Cell Phone Looks to Replace Credit Cards
Posted by | Posted in Credit Repair | Posted on 05-08-2010
AT&T, Verizon, and T-Mobile are looking to replace the one billion outstanding credit cards in the United States with smartphones, according to sources familiar with the matter, who informed Bloomberg of their plan.
The system could possibly rely on Discover and British banking giant Barclays, allowing consumers to pay for items with a contactless wave of their phone instead of pulling out the plastic.

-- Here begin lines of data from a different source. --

-- ==== Sys2Proof/Machine/Package.lean ====
section
/-! DEFINITION. Clock, power and temperature, reset and boot, identity and attestation, and the management interface
(spec/18_package.md R453 to R463; spec/17_links.md R447; spec/12_protocols.md R346). -/

namespace Sys2Proof.Machine

/-! ## Clock (R1, R453, R454) -/

/-- Clocks in 100 MHz steps: the ordering code's ceiling, the floor, and f, the lowest of the three targets. -/
def ceiling (p : Part) : Nat := if p.ordering = 2 then 26 else 30
def floorSteps : Nat := 12
def clock (p : Part) : Nat := min (ceiling p) (min p.powerTarget p.thermalTarget)
/-- A target one step down or up. -/
def stepDown (t : Nat) : Nat := max floorSteps (t - 1)
def stepUp (p : Part) (t : Nat) : Nat := min (ceiling p) (t + 1)
/-- The cap in force: 0 for none. -/
def powerCap (p : Part) : Nat := min p.pcap.toNat 2700

/-- PCAP_WRITE: it counts from the end of the window in progress. -/
def execPcapWrite (value : BitVec 16) (s : State) : Out := .next (setPart s fun p => { p with pcap := value.setWidth 12 })

/-- The power target at the end of a window of a mean power (R454). With no cap the target rises as below one
(log entry 47). Each rise takes ten windows of its own (DESIGN CHOICE, log entry 47). -/
def windowEnd (p : Part) (mean : Nat) : Part :=
  let cap := powerCap p
  if cap ≠ 0 ∧ cap < mean then
    { p with powerTarget := stepDown p.powerTarget, lowWindows := 0, lim := p.lim || decide (p.powerTarget ≤ floorSteps) }
  else if cap = 0 ∨ 100 * mean < 95 * cap then
    if p.lowWindows + 1 = 10 then { p with powerTarget := stepUp p p.powerTarget, lowWindows := 0, lim := false }
    else { p with lowWindows := p.lowWindows + 1, lim := false }
  else { p with lowWindows := 0, lim := false }
/-- POWER_WINDOW. -/
def execPowerWindow (mean : BitVec 16) (s : State) : Out :=
  .next (setPart s fun p => { windowEnd p mean.toNat with power := mean })

/-! ## Temperature (R456) -/

/-- Whether some reading, in 0.1 °C, is at or above a point; and whether all lie 3 °C below one. -/
def reaches (xs : List (BitVec 16)) (at_ : Int) : Bool := xs.any fun x => decide (at_ ≤ x.toInt)
def cooler (xs : List (BitVec 16)) (at_ : Int) : Bool := xs.all fun x => decide (x.toInt ≤ at_ - 30)
def dieThrottle : Int := 950
def dieLimit : Int := 1050
def memThrottle : Int := 900
def memLimit : Int := 950
def thermalNext (p : Part) (tdie tmem : List (BitVec 16)) : Part :=
  let p := { p with tdie, tmem, trip := p.trip || reaches tdie dieLimit || reaches tmem memLimit }
  if reaches tdie dieThrottle || reaches tmem memThrottle then
    { p with thermalTarget := stepDown p.thermalTarget, coolSteps := 0 }
  else if cooler tdie dieThrottle && cooler tmem memThrottle then
    if p.coolSteps + 1 = 10 then { p with thermalTarget := stepUp p p.thermalTarget, coolSteps := 0 }
    else { p with coolSteps := p.coolSteps + 1 }
  else { p with coolSteps := 0 }
/-- THERMAL_STEP: each millisecond's readings. -/
def execThermalStep (tdie tmem : List (BitVec 16)) (s : State) : Out := .next (setPart s fun p => thermalNext p tdie tmem)
/-- THERMAL_TRIP: every gang stops at its next boundary, until reset. -/
def execThermalTrip (s : State) : Out := .next (setPart s fun p => { p with trip := true })

/-! ## Boot (R457, R458; 17 R447) -/

/-- Whether a stage may run: a fused key, a version not rolled back, and its signature. -/
def stageOk (p : Part) (b : BootStage) : Bool :=
  sha256 b.key == p.keyDigest && decide (p.rollback ≤ b.version) && lmsVerify b.key b.body b.sig
def extend (m : List Byte) (digest : List Byte) : List Byte := sha256 (m ++ digest)
def digestOf (b : BootStage) : List Byte := sha256 b.body

/-- The bitmap of devices within a number of hops, with the part's own bit. -/
def within_ (p : Part) (limit : Nat) : BitVec 512 :=
  (List.range 512).foldl (fun m d =>
    let k := tget 0 p.hops d
    if (k ≠ 0 ∧ k ≠ conflictMark ∧ k ≤ limit + 1) ∨ d = p.device.toNat then m ||| (1#512 <<< d) else m) 0
/-- Step 4's scope table, as the shipped firmware writes and locks it. -/
def writeTable (p : Part) (b : BootFlash) : Part :=
  let p := b.found.foldl (fun p f => noteDevice p f.device f.hops f.ports f.conflict) p
  let h5 := if b.h6.ult b.h5 then b.h6 else b.h5
  let p := { p with h5, h6 := b.h6, near := within_ p h5.toNat, domain := within_ p b.h6.toNat }
  { p with lock := lockable p h5 b.h6 }
def trainPorts (b : BootFlash) (ps : List Port) : List Port := ps.zipIdx.map fun x => { x.1 with up := b.ports.testBit x.2 }

/-- The boot sequence over a part just reset; it stops at the first step that fails. -/
def bootPart (p : Part) (b : BootFlash) : Part :=
  match b.stages with
  | s0 :: s1 :: _ =>
    if !stageOk p s0 then { p with boot := 1 }
    else
      let p := { p with m0 := extend p.m0 (digestOf s0) }
      if !stageOk p s1 then { p with boot := 2 }
      else
        let p := { p with m1 := extend p.m1 (digestOf s1), firmware := s1.body }
        if !b.memoryTrains then { p with boot := 3 }
        else
          let p := { p with device := p.devnum }
          if !b.linkTrains then { p with boot := 4 }
          else { writeTable { p with cxl := b.cxl, linkUp := true, ports := trainPorts b p.ports } b with pfEnabled := true }
  | [s0] => if !stageOk p s0 then { p with boot := 1 } else { p with m0 := extend p.m0 (digestOf s0), boot := 2 }
  | [] => { p with boot := 1 }

/-- What outlives a reset: the fuses, the ordering code, and the device number that the management controller wrote. -/
def keptPart (p : Part) : Part :=
  let c : Nat := ceiling p
  { Part.reset with
    keyDigest := p.keyDigest, rollback := p.rollback, leaf := p.leaf, ordering := p.ordering, devnum := p.devnum
    powerTarget := c, thermalTarget := c }
/-- RESET: every register at its reset value, memory unwritten with every tag 0, then the boot sequence. Global time and
what the model itself keeps go on. A part that has trained its ports sends discovery flits (17 R447). -/
def execReset (b : BootFlash) (s : State) : Out :=
  let s0 := State.reset
  let s := { s0 with ns := s.ns, agenda := s.agenda, fresh := s.fresh, part := bootPart (keptPart s.part) b }
  .next (if s.part.boot = 0 then sendOnAll s 4 (discoveryBytes false 0 0) else s)

/-- POWER_LOSS: only the fuses and the ordering code stay, and nothing goes on until a reset. -/
def execPowerLoss (s : State) : Out :=
  let s0 := State.reset
  .next { s0 with agenda := s.agenda, fresh := s.fresh, part := { keptPart s.part with devnum := 0, lost := true } }

/-- MANAGEMENT_COMMAND: the fused rollback counter is raised. -/
def execManagementCommand (counter : Nat) (s : State) : Out :=
  .next (setPart s fun p => if p.lost then p else { p with rollback := max p.rollback counter })

/-! ## Attestation (R459 to R462) -/

def leaves : Nat := 2 ^ 20
/-- ATTEST: its address; and with GO, unless a report is in progress, a report is begun: the fused counter is advanced before
its signature is made. -/
def execAttestGo (tenant : Nat) (value : DWord) (s : State) : Out :=
  let a := attestOf s tenant
  let a := { a with addr := value &&& 0x00FFFFFFFFFFFFC0#64 }
  if !value.getLsbD 63 || a.busy then .next (setAttest s tenant a)
  else
    let q := s.part.leaf
    let s := setAttest s tenant { a with busy := true, leaf := q }
    .next (setPart s fun p => { p with leaf := if q < leaves then q + 1 else q })

/-- The protocol slots 8 to 15 as they are measured. -/
def slotBytes (p : Part) : List Byte :=
  (List.range 8).flatMap fun i => match p.protos.find? (·.1 == 8 + i) with
    | some (_, ws) => padTo 1024 (wordsBytes ws)
    | none => List.replicate 1024 0xFF
/-- Bytes 0x000 to 0x0B3 of a report. -/
def reportBody (s : State) (a : Attest) (status : Nat) : List Byte :=
  let p := s.part
  leBytes 4 (status + 256 * p.ordering) ++ leBytes 4 (p.device.toNat + (if p.duplicate then 2 ^ 31 else 0)) ++ leBytes 8 s.ns ++
  a.nonce.flatMap (fun v => leBytes 8 v.toNat) ++ padTo 32 p.m0 ++ padTo 32 p.m1 ++ sha256 (slotBytes p) ++ padTo 32 a.measure ++
  leBytes 4 a.leaf
/-- The part's identity: identifier, and private seed. -/
def identityName : List Byte := (List.range 16).map Config.identityName
def identitySeed : List Byte := (List.range 32).map Config.identitySeed
/-- The signature of a leaf under the fused identity key. -/
def signedBytes (body : List Byte) (q : Nat) : List Byte :=
  lmsSign identityName identitySeed q ((List.range 32).map (Config.randomiser q)) body
/-- A whole report; one that is not signed has zeros for a signature. -/
def reportBytes (s : State) (a : Attest) : List Byte :=
  let status := if s.part.boot ≠ 0 then 1 else if leaves ≤ a.leaf then 2 else 0
  let body := reportBody s a status
  body ++ (if status = 0 then signedBytes body a.leaf else zeros 1772)
/-- ATTEST_REPORT: the report is written whole, as a release; BUSY falls once it is. A write that fails is dropped. -/
def execAttestReport (tenant : Nat) (s : State) : Out :=
  let a := attestOf s tenant
  let done (s : State) : State := setAttest s tenant { a with busy := false, job := none }
  if !a.busy then .next s
  else match a.job with
    | some j => .next (if jobDone s j then done s else s)
    | none =>
      (match unitWrite s tenant false unitCore .unit true a.addr.toNat (reportBytes s a) with
       | some s' => .next (setAttest s' tenant { a with job := some s.nextId })
       | none => .next (done s))

end Sys2Proof.Machine
end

Discover would provide the payment processing system, currently the fourth largest behind Visa, MasterCard, and American Express, while Barclays would manage the accounts of customers.
Visa and MasterCard already dominate the space, with a collective 82 percent share of the $2.45 trillion spent on consumer cards last year.
They make money with interchange fees, which exceed roughly $40 billion a year and average about 1-2% of every debit/credit transaction.
The credit card issuers themselves wouldn’t be replaced, but rather Visa and MasterCard would face competition on those interchange fees, which could spell relief for retailers and possibly consumers if prices were lower as a result.
The big drawback is implementing the technology to make it all work, which could prove costly and delay a widespread launch.
Similar services are already available in numerous countries across the globe, in places like Japan, the U.K. and Turkey.
Credit card and electronic payments now account for more than half of all consumer purchases in the United States, compared with about 36 percent in 2003.